Capital One Data Breach

After allowing a data breach to affect 100 million Capital One banking customers last year, the financial institution is being fined $80 million for reparations. The breach took place in July 2019 and exposed the personal and financial data of 100 million Americans and 6 million Canadians. The U.S. Office of the Comptroller of the Currency (OCC) issued the fine and Capital One claims that they have bolstered their security efforts to prevent a breach of this scale from happening again. This is not the only financial data breach that has taken place in recent times, and without the proper tools and security protocols, incidents of this magnitude will only become more common.

How Did the Breach Occur?

Reports from the OCC stated that Capital One had not properly assessed the risks of moving their information to the cloud and the company did not recognize these risks in their own audits. In addition, a woman named Paige Thompson was charged with accessing the company’ cloud database including credit card applications after taking advantage of a vulnerable firewall. She worked previously with Amazon Web Services, which Capital One used for their IT infrastructure.
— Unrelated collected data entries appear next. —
-- ==== Sys2Proof/Machine/Operands.lean ====
section
/-!
DEFINITION. The operand forms: big-endian fields, BCD vehicle numbers, the CHECK, the frame layout, the payloads of the
field-device frames (spec/08 section 8.1), the argument layouts of the management requests (spec/10) and the codes of the
enumerated fields (spec/09 section 9.1, spec/10 section 10.5).
-/

namespace Sys2Proof.Machine

/-! ## Bytes, big-endian fields, BCD (spec/00 sections 4.5 and 4.7) -/

/-- One byte holding `n`. -/
def u8 (n : Nat) : Byte := BitVec.ofNat 8 n

/-- `n` in two bytes, most significant first. -/
def be16 (n : Nat) : List Byte := [u8 (n / 256), u8 n]

/-- `n` in four bytes, most significant first. -/
def be32 (n : Nat) : List Byte := [u8 (n / 16777216), u8 (n / 65536), u8 (n / 256), u8 n]

/-- A 16-bit value in two bytes, most significant first. -/
def beWord (w : BitVec 16) : List Byte := be16 w.toNat

/-- A signed quantity in two bytes, two's complement (section 4.7). -/
def beSigned (i : Int) : List Byte := beWord (BitVec.ofInt 16 i)

/-- The 16-bit value of two bytes. -/
def word (hi lo : Byte) : BitVec 16 := hi ++ lo

/-- A flag in one byte: 0x01 set or yes, 0x00 clear or no (log entry 18). -/
def flagByte (b : Bool) : Byte := if b then 0x01 else 0x00

/-- The byte at an offset of an argument list. -/
def argU8 (a : List Byte) (k : Nat) : Nat := (a.getD k 0).toNat

/-- The 16-bit number at an offset of an argument list. -/
def argU16 (a : List Byte) (k : Nat) : Nat := argU8 a k * 256 + argU8 a (k + 1)

/-- The 32-bit number at an offset of an argument list. -/
def argU32 (a : List Byte) (k : Nat) : Nat := argU16 a k * 65536 + argU16 a (k + 2)

/-- The 16-bit word at an offset of an argument list. -/
def argWord (a : List Byte) (k : Nat) : BitVec 16 := word (a.getD k 0) (a.getD (k + 1) 0)

/-- The value `n` as an index below `k`, if it is one. -/
def indexOf (k n : Nat) : Option (Fin k) := if h : n < k then some ⟨n, h⟩ else none

/-- The vehicle number of two BCD bytes; none if a digit is above 9 (section 4.5). -/
def bcdNumber (hi lo : Byte) : Option VehicleNumber :=
  let a := hi.toNat / 16
  let b := hi.toNat % 16
  let c := lo.toNat / 16
  let d := lo.toNat % 16
  if a ≤ 9 ∧ b ≤ 9 ∧ c ≤ 9 ∧ d ≤ 9 then indexOf 10000 (a * 1000 + b * 100 + c * 10 + d) else none

/-- A vehicle number in two BCD bytes (section 4.5). -/
def bcdBytes (n : VehicleNumber) : List Byte :=
  [u8 (n.val / 1000 * 16 + n.val / 100 % 10), u8 (n.val / 10 % 10 * 16 + n.val % 10)]

/-- A vehicle number or none in two bytes, 0xFFFF for none (spec/10 section 10.2). -/
def tagBytes : Option VehicleNumber → List Byte
  | some n => bcdBytes n
  | none => [0xFF, 0xFF]

/-- An index or none in one byte, 0xFF for none (spec/10 section 10.2). -/
def indexByte {k : Nat} : Option (Fin k) → Byte
  | some i => u8 i.val
  | none => 0xFF

/-! ## The CHECK (R142) -/

/-- One bit of the CHECK's division by x¹⁶ + x¹² + x⁵ + 1. -/
def crcBit (r : BitVec 16) : BitVec 16 := if r.msb then (r <<< 1) ^^^ 0x1021 else r <<< 1

/-- One byte fed into the CHECK register, most significant bit first. -/
def crcByte (r : BitVec 16) (b : Byte) : BitVec 16 :=
  crcBit (crcBit (crcBit (crcBit (crcBit (crcBit (crcBit (crcBit (r ^^^ (b.zeroExtend 16 <<< 8)))))))))

/-- The CHECK of a run of bytes: the register starts at 0xFFFF and is used without final inversion. -/
def crc (bytes : List Byte) : BitVec 16 := bytes.foldl crcByte 0xFFFF

/-! ## Frames (spec/08 section 8.1) -/

/-- KIND of SAMPLE. -/
def kindSample : Byte := 0x11
/-- KIND of BREAKER. -/
def kindBreaker : Byte := 0x12
/-- KIND of TEST_RESULT. -/
def kindTestResult : Byte := 0x13
/-- KIND of POSITION. -/
def kindPosition : Byte := 0x21
/-- KIND of SKATE. -/
def kindSkate : Byte := 0x22
/-- KIND of VEHICLE. -/
def kindVehicle : Byte := 0x31
/-- KIND of ACK. -/
def kindAck : Byte := 0x41
/-- KIND of ORDER. -/
def kindOrder : Byte := 0x51
/-- KIND of MGMT. -/
def kindMgmt : Byte := 0x61
/-- KIND of MGMT_REPLY. -/
def kindMgmtReply : Byte := 0x62
/-- KIND of NOTICE. -/
def kindNotice : Byte := 0x71

/-- Bytes 0 to 6 + LEN of a frame: the header and the payload. -/
def frameBody (dest src : LineAddr) (kind seq : Byte) (payload : List Byte) : List Byte :=
  beWord dest ++ beWord src ++ [kind, seq, u8 payload.length] ++ payload

/-- A frame with its CHECK computed (R142, R154). -/
def makeFrame (dest src : LineAddr) (kind seq : Byte) (payload : List Byte) : Frame :=
  { dest, src, kind, seq, payload, check := crc (frameBody dest src kind seq payload) }

/-- The bytes of a frame between the line's delimiters. -/
def Frame.bytes (f : Frame) : List Byte :=
  frameBody f.dest f.src f.kind f.seq f.payload ++ beWord f.check
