-- ==== Sys2Proof/Machine/Flags.lean ====
section
/-!
DEFINITION. The flags: the block set of a frog with its coding (spec/05 section 5.4, spec/09 section 9.1), the port flags
and NOTICE_LOST as STATUS codes them (R164), and the coded flag bytes of READ_SECTION and READ_VEHICLE (R171).
-/

namespace Sys2Proof.Machine

/-- The empty block set. -/
def BlockSet.empty : BlockSet :=
  { dewire := false, stall := false, position := false, overflow := false, exit := false, dispatch := false }

/-- The set holds the reason. -/
def BlockSet.has (b : BlockSet) : BlockReason → Bool
  | .dewire => b.dewire
  | .stall => b.stall
  | .position => b.position
  | .overflow => b.overflow
  | .exit => b.exit
  | .dispatch => b.dispatch

/-- The set with the reason put in (`v` true) or taken out (`v` false). -/
def BlockSet.put (b : BlockSet) (r : BlockReason) (v : Bool) : BlockSet :=
  match r with
  | .dewire => { b with dewire := v }
  | .stall => { b with stall := v }
  | .position => { b with position := v }
  | .overflow => { b with overflow := v }
  | .exit => { b with exit := v }
  | .dispatch => { b with dispatch := v }

/-- A frog is blocked while its block set is not empty (section 5.4). -/
def BlockSet.blocked (b : BlockSet) : Bool :=
  b.dewire || b.stall || b.position || b.overflow || b.exit || b.dispatch

/-- The flag of a block reason. -/
def BlockReason.flag : BlockReason → Nat
  | .dewire => 0x01
  | .stall => 0x02
  | .position => 0x04
  | .overflow => 0x08
  | .exit => 0x10
  | .dispatch => 0x20

/-- The sum of the flags of the reasons present. -/
def BlockSet.code (b : BlockSet) : Byte :=
  u8 ((if b.dewire then 0x01 else 0) + (if b.stall then 0x02 else 0) + (if b.position then 0x04 else 0)
    + (if b.overflow then 0x08 else 0) + (if b.exit then 0x10 else 0) + (if b.dispatch then 0x20 else 0))

/-- The reason a reason byte names, if the byte is one flag (R173). -/
def parseReason (n : Nat) : Option BlockReason :=
  match n with
  | 0x01 => some .dewire
  | 0x02 => some .stall
  | 0x04 => some .position
  | 0x08 => some .overflow
  | 0x10 => some .exit
  | 0x20 => some .dispatch
  | _ => none

/-- The flags byte of STATUS (R164). -/
def statusFlags (s : State) : Byte :=
  u8 ((if s.uplink.checkErr then 0x01 else 0) + (if s.uplink.forwardDrop then 0x02 else 0)
    + (if s.field.checkErr then 0x04 else 0) + (if s.field.forwardDrop then 0x08 else 0)
    + (if s.noticeLost then 0x10 else 0))

/-- The flags byte of READ_SECTION (R171). -/
def Protection.flagsByte (p : Protection) : Byte :=
  u8 ((if p.synced then 0x01 else 0) + (if p.window.isSome then 0x02 else 0) + (if p.blind then 0x04 else 0)
    + (if p.supplyLost then 0x08 else 0) + (if p.lowRun.isSome then 0x10 else 0))

/-- The entry holds at least one active fault (R124). -/
def Vehicle.faulted (v : Vehicle) : Bool := v.dewire.isSome || v.insulation || v.bounce

/-- The active faults byte of READ_VEHICLE (R171). -/
def Vehicle.faultsByte (v : Vehicle) : Byte :=
  u8 ((if v.dewire.isSome then 0x01 else 0) + (if v.insulation then 0x02 else 0) + (if v.bounce then 0x04 else 0))

end Sys2Proof.Machine
end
She worked on projects related to the company’s Simple Cloud Storage Service and prosecutors accuse her of stealing data from Capital One among other companies. Her trial is not set until 2021 due to COVID-19 delays, but other underlying problems led to the breach as well.

The OCC report also stated that the bank did not create an effective risk assessment system before moving IT systems to a public cloud. They also did not establish appropriate risk management for their cloud service such as data loss prevention and network security controls. Capital One said that since the attack, they have strengthened their cyber defenses and addressed the security requirements that were sent from the OCC.

Financial Cyberattacks Abound

Capital One is not the only financial institution to be affected by data breaches. Fifth Third Bank exposed customer names, social security numbers, addresses, account numbers, and more in February of 2020. The Dave Mobile Banking App was breached by a third party, exposing account details of over 7.5 million users including names, emails, phone numbers, and birth dates.

Of course not all attacks are on financial institutions, but no breach is a good breach and between January and September of 2019, over 7.9 billion data records were exposed, the Capital One being a part of that time frame. Fines from the federal government have been issued including fines from the Federal Trade Commission for improperly handling personally identifiable information (PII). Though fines are a positive start to enforcing security policies, institutions need to go further to protect personal data.